Both can’t be true and the only conclusion is that the pressure can’t be constant.
It does appear that the answer is somewhere between the two answers. I don’t think we can determine what it is from the info we have.

The pressure is not maintained at that value. Guns, like piston engines, need to allow the gasses to expand, and the pressure to drop in order to convert a significant amount of the chemical energy into mechanical work. Powder is used most efficiently if it burns instantaneously, but this would rupture the barrel, so slower burning powder must be used as a compromise. This is tricky business, as modern powder burns progressively…higher pressure gives faster burn rates.

If the pressure were still 40Ksi when the projectile left the muzzle, the resulting concussion would most probably be debilitating to the crew…not that these guns are quiet as they are.

All of which is germane to my conclusion that the pressure can’t be constant.

I found this in a patent on a new type of rifle barrel. It’s way down past the claims section in the invention background part under “state of the art.”

Like I said. We can’t really answer the question.

Anybody know what the muzzle velocity of the 1917 'PARIS" gun was? This thing had a range of 75 miles! The late Dr. Gerald Bull was fascinated by this german gun-I wonder what could be made today-in terms of long range guns?

Not just modern powder. Some of the huge late black-powder-era shore guns used powder with grains the size and shape of hex nuts. This gave a softer initial combustion that sped up as it progressed. This was needed to overcome the inertia of those massive anti-ship shells.

I think I lurched into a way to get an approximate answer based on the information about barrel velocities in my post above.

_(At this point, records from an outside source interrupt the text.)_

-- ==== Sys2Proof/Machine/Types.lean ====
section
/-!
DEFINITION. Sys2Proof/Machine/Types.lean: the pieces of state that have no register of their own: what queues, tables and
engines of the device hold (the tables of 02 to 17 of the spec). Each structure cites the rule that names it.
-/

namespace Sys2Proof.Machine

/-! ## Records and rings (08_tracking_and_metadata.md) -/

/-- What a record is for the record writer: the ring R199 sends it to, its bytes (Table 8-3 header included), and, for a
JOB record with a done status, the result Reeve checks (R314): plan ID and source Tally. `orphan` marks a record that has left
the overflow queue of a disabled ring for the orphan journal (R201). -/
structure Rec where
  ring : Nat
  bytes : List Byte
  result : Option (Nat × Nat) := none
  orphan : Bool := false
deriving DecidableEq, Repr

/-- A result ring's own state beside its registers (R200 to R202): the overflow queue, the records diverted since the last
ORPHANED record with the first one's tick and the journal indices at the start of the first and the last, the records
and the first tick since the last message, and whether a SAF record is among them. -/
structure RingS where
  ovf : List Rec := []
  diverted : Nat := 0
  firstTick : Nat := 0
  firstIdx : Nat := 0
  lastIdx : Nat := 0
  unsig : Nat := 0
  firstUnsig : Nat := 0
  safUnsig : Bool := false
deriving DecidableEq, Repr

/-! ## Track engine (08_tracking_and_metadata.md) -/

/-- A candidate of a hand-off: the box in 1/16 pixel, its score and its class (R99, R183). -/
structure Cand where
  x0 : Int
  y0 : Int
  x1 : Int
  y1 : Int
  score : Int
  cls : Nat
deriving DecidableEq, Repr

/-- A shared covariance, 24.8 pixel² (R189). -/
structure Cov where
  p11 : Int := 0
  p12 : Int := 0
  p22 : Int := 0
deriving DecidableEq, Repr

/-- One coordinate of a track: position in 1/256 pixel and velocity (R189). -/
structure Coord where
  p : Int := 0
  v : Int := 0
deriving DecidableEq, Repr

/-- States of a ledger entry (Table 8-2 STATE[1:0]). -/
inductive TrackSt where
  | free | tentative | confirmed | lost
deriving DecidableEq, Repr

/-- A track ledger entry (Table 8-2). `ue` marks an entry whose memory holds an uncorrectable error (R191, last row). -/
structure Track where
  id : Nat := 0
  slot : Nat := 0
  st : TrackSt := .free
  embValid : Bool := false
  cls : Nat := 0
  hits : Nat := 0
  misses : Nat := 0
  score : Int := 0
  cx : Coord := {}
  cy : Coord := {}
  w : Coord := {}
  h : Coord := {}
  pc : Cov := {}
  ps : Cov := {}
  step : Nat := 0
  ue : Bool := false
deriving DecidableEq, Repr

/-- A detection hand-off waiting in the queue of 256 (R181, R196). -/
structure HandOff where
  tick : Nat
  slot : Nat
  seq : Nat
  src : Nat
  cands : List Cand
deriving DecidableEq, Repr

/-- Where a step stands: in the engine, waiting for embeddings, or ready to associate after its wait (R188, R196). -/
inductive StepPhase where
  | active | waiting | ready
deriving DecidableEq, Repr

/-- A step of one slot (R196). -/
structure TrkStep where
  slot : Nat
  seq : Nat
  src : Nat
  phase : StepPhase
  start : Nat
  waitFrom : Nat
  waited : Nat
  n : Nat
  m : Nat
  dets : List Cand
  embs : Option (List (List Int))
  late : Bool
deriving DecidableEq, Repr

/-- A slot's part in tracking that has no register: source Tally of its last accepted hand-off, step number, next track ID,
and whether the slot has closed while its step runs. -/
structure TrkSlot where
  hasStep : Bool := false
  lastSrc : Nat := 0
  stepNo : Nat := 0
  nextId : Nat := 1
  closing : Bool := false
deriving DecidableEq, Repr

/-! ## Work ledger and items (11_dispatch_preemption_and_paging.md) -/

/-- A work-ledger entry (Table 11-1). -/
structure Entry where
  seq : Nat := 0
  plan : Nat := 0
  session : Nat := 0
  cls : Nat := 0
  prio : Nat := 0
  batch : Nat := 0
  ring : Nat := 0
  launch : Nat := 0
  deadline : Nat := 0
  perturb : Nat := 0
  input : Nat := 0
  bind : List Nat := []
deriving DecidableEq, Repr

/-- Where an item stands. `pooled` and `pinned` wait in their queues, `decided` has had its launch decision (pinned),
`running` has been launched, `saving` is being pre-empted, `out` is pre-empted or evicted with its contexts saved,
`restoring` returns to cores. -/
inductive ItemSt where
  | pooled | pinned | decided | running | saving | out | restoring
deriving DecidableEq, Repr

/-- A read of host memory an item depends on. -/
inductive Fetch where
  | notNeeded | pending | done | failed
deriving DecidableEq, Repr

/-- An utterance packed for an item (03 R71, R72): its record slot, its number, the arrival Tally of its first audio item, and
whether it was left out as too long. -/
structure Utt where
  slot : Nat
  utt : Nat
  src : Nat
  oversize : Bool
deriving DecidableEq, Repr

/-- An item (R255): one ledger entry, or one repeat of it, from arrival to its JOB record. `lateBinds` are the bindings not
ready at a pinned decision (R258), `ranMask` the logical cores that ran it, `stopAt` the tick it was pre-empted or evicted,
`bufs` the Cooper buffers of its scaler stages in order, `utts` the utterances packed for it, `moveWait` that its launch has been held for a save frame. -/
structure Item where
  key : Nat := 0
  e : Entry := {}
  st : ItemSt := .pooled
  arrival : Nat := 0
  ready : Option Nat := none
  decision : Nat := 0
  launchT : Nat := 0
  cores : List Nat := []
  clusterSet : List (Nat × Nat) := []
  stopAt : Option Nat := none
  delay : Nat := 0
  flags : Nat := 0
  spills : Nat := 0
  late : Bool := false
  nonEmpty : Bool := false
  ended : List Nat := []
  inputF : Fetch := .notNeeded
  inputB : List Byte := []
  perturbF : Fetch := .notNeeded
  perturbB : List Byte := []
  inherit : Bool := false
  isRepeat : Bool := false
  relaunched : Bool := false
  golden : Bool := false
  evicted : Bool := false
  lateBinds : List Nat := []
  ranMask : Nat := 0
  bufs : List Nat := []
  utts : List Utt := []
  filled : List Nat := []
  moveWait : Bool := false
deriving DecidableEq, Repr

/-- A core reservation of a pinned decision: the item, its logical cores, and the window [lo, hi) (R257). -/
structure Resv where
  item : Nat
  cores : List Nat
  lo : Nat
  hi : Nat
deriving DecidableEq, Repr

/-- A hold of a logical core for a pinned item (R257): until the item's END, or, when it was refused, until the end of its
window. -/
structure Hold where
  core : Nat
  item : Nat
  until_ : Option Nat
deriving DecidableEq, Repr

/-- How a finished item stands for a REGION binding (R253): plan-table index, low 16 bits of SEQ, whether it ended done, and
the output shapes it wrote at its END. -/
structure Outcome where
  idx : Nat
  seq : Nat
  isDone : Bool
  dims : List (List Nat)
deriving DecidableEq, Repr

/-- A ledger poll (R252): reading the producer index, or `count` entries: those arrived by position, the first position not
read with the tick its read failed (R254), and the number checked. -/
structure Poll where
  pidxPending : Bool := true
  count : Nat := 0
  got : Tbl (List Byte) := []
  failedFrom : Option (Nat × Nat) := none
  checked : Nat := 0
deriving DecidableEq, Repr

/-- The last entry fetched for an item offset of an AUTONOMOUS plan, with the LAUNCH and count of its last repeat (R272). -/
structure Repeat where
  idx : Nat
  offset : Nat
  e : Entry
  count : Nat
  lastLaunch : Nat
deriving DecidableEq, Repr

/-- Where a context lies (R264). -/
inductive CtxSt where
  | free | save | warm | cold | moving | restoring
deriving DecidableEq, Repr

/-- A context-table entry (R264): one core's context of one pre-empted or evicted item; what the core's engines and live rows
held stands in `State.ctxCores` under the same number. `core` is the logical core whose save frame it was written to; while
its item is restoring, `place` is where the context lies and `restored` tells that its rows are back in a core. A frame's bytes are
not held (log entry 144). -/
structure Ctx where
  st : CtxSt := .free
  blocked : Bool := false
  rank : Nat := 0
  cluster : Nat := 0
  core : Nat := 0
  frame : Nat := 0
  item : Nat := 0
  toCold : Bool := false
  tag : Nat := 0
  tagPlan : Nat := 0
  place : CtxSt := .free
  restored : Bool := false
deriving DecidableEq, Repr

/-- A semaphore (R267): its value, and the item whose WAIT took it to 0. -/
structure Sem where
  val : Nat := 0
  holder : Option Nat := none
deriving DecidableEq, Repr

end Sys2Proof.Machine
end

You can get an exponential velocity profile by using the data that the velocity is 98% of the muzzle velocity at 90% of the barrel travel. I assume that the travel is 61 ft., the other 5.5 ft being taken up by the propellant charge.

That velocity as a function is distance is:

v(d) = 2615(1 - e[sup]-0.06387d[/sup])

Then the distance traveled can be broken up into 5 ft long segments. Make the assumption that the velocity varies linearly during the segment. The time to travel each segment is the disance travelled divided by the average velocity during the segment. Compute these times, add them all up and we have the approximate time in the barrel.

My answer is about 38 milliseconds.

We’d need someone of a higher caliber in any case.

Hardehar. Nevertheless, I will share this awesome picture with you, of the mighty USS Iowa firing a salvo:

http://en.wikipedia.org/wiki/Image:Uss_iowa_bb-61_pr.jpg

Hmmm…I know I’ve seen that picture before

As others have stated, if we assume a constant acceleration, we get a figure of 51 milliseconds. This is probably an upper bound on the time spent in the barrel, since the pressure probably monotonically decreases after it’s fired. Meanwhile, if we assume instantaneous acceleration at the beginning and a constant velocity, we get half that time. This is a lower bound, since the only way to get a shorter time would be for the projectile to slow down at some point before leaving the end of the barrel. And it’s probably too low by a fair bit, since if they could achieve muzzle velocity instantaneously, they wouldn’t have such a long barrel. With an upper bound that’s too high and a lower bound that’s too low, separated by only a factor of two, you can get a pretty good answer just by splitting the difference. I don’t know whether David Simmons’ assumption of an exponential velocity profile is correct, but any plausible assumption about the velocity profile will get you about the same answer, so it works.